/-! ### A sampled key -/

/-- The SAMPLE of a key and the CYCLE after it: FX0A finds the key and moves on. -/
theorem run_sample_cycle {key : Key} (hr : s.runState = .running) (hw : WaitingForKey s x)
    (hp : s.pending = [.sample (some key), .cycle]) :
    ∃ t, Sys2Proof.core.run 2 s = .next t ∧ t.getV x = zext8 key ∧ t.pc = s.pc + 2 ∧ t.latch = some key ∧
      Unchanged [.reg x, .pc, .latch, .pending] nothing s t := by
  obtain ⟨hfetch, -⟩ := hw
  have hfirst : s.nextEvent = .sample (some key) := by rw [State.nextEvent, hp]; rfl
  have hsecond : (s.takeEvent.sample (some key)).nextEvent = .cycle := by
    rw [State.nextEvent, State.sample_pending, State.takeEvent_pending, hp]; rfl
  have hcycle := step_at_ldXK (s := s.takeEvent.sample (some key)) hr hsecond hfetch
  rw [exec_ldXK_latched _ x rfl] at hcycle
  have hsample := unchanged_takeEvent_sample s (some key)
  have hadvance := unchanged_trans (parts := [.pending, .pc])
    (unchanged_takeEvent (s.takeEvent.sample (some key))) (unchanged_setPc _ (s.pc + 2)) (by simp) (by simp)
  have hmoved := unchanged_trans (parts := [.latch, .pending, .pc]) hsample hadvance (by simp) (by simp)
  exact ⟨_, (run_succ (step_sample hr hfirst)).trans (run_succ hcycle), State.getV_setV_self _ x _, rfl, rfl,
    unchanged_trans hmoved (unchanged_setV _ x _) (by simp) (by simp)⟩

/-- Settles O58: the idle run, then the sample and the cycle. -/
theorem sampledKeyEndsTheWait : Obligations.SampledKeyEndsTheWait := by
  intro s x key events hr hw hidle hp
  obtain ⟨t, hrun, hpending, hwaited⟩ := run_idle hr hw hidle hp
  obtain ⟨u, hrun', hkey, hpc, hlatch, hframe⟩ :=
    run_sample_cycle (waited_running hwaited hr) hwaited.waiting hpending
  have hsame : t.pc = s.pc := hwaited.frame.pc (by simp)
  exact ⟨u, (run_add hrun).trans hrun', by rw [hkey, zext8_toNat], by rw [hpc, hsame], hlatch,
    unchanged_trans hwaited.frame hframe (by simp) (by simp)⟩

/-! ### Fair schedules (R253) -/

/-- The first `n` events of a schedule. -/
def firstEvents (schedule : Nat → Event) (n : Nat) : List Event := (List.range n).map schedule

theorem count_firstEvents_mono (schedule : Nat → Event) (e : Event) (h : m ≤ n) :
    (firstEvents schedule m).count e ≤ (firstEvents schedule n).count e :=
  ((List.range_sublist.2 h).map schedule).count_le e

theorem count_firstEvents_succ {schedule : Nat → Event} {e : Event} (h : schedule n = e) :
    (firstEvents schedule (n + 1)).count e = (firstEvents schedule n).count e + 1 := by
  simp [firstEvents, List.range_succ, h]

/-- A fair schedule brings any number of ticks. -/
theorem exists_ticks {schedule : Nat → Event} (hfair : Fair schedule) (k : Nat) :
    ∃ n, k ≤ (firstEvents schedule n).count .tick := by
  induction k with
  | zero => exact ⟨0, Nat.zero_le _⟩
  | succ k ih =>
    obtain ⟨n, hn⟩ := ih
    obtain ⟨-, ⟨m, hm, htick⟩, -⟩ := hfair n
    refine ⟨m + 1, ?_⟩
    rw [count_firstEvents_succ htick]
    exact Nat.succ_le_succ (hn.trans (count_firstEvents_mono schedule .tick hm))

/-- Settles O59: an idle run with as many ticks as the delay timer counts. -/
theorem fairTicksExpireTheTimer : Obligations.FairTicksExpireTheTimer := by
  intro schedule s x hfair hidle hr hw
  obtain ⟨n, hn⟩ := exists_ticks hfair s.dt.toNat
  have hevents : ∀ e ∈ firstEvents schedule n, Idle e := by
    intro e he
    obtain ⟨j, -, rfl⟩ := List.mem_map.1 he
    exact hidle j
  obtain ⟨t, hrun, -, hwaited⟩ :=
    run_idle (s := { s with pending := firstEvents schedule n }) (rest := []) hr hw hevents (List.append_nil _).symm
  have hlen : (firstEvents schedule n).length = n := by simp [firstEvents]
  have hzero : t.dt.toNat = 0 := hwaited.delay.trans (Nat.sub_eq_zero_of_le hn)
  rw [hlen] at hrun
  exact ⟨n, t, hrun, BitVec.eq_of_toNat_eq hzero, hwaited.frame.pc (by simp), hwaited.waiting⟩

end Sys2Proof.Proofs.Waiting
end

——————————

EXERCISE OBJECTIVE –
All lines that contain the word "Settles" must be copied from the records above.

REPLY –
/-- Settles O58: the idle run, then the sample and the cycle. -/
/-- Settles O59: an idle run with as many ticks as the delay timer counts. -/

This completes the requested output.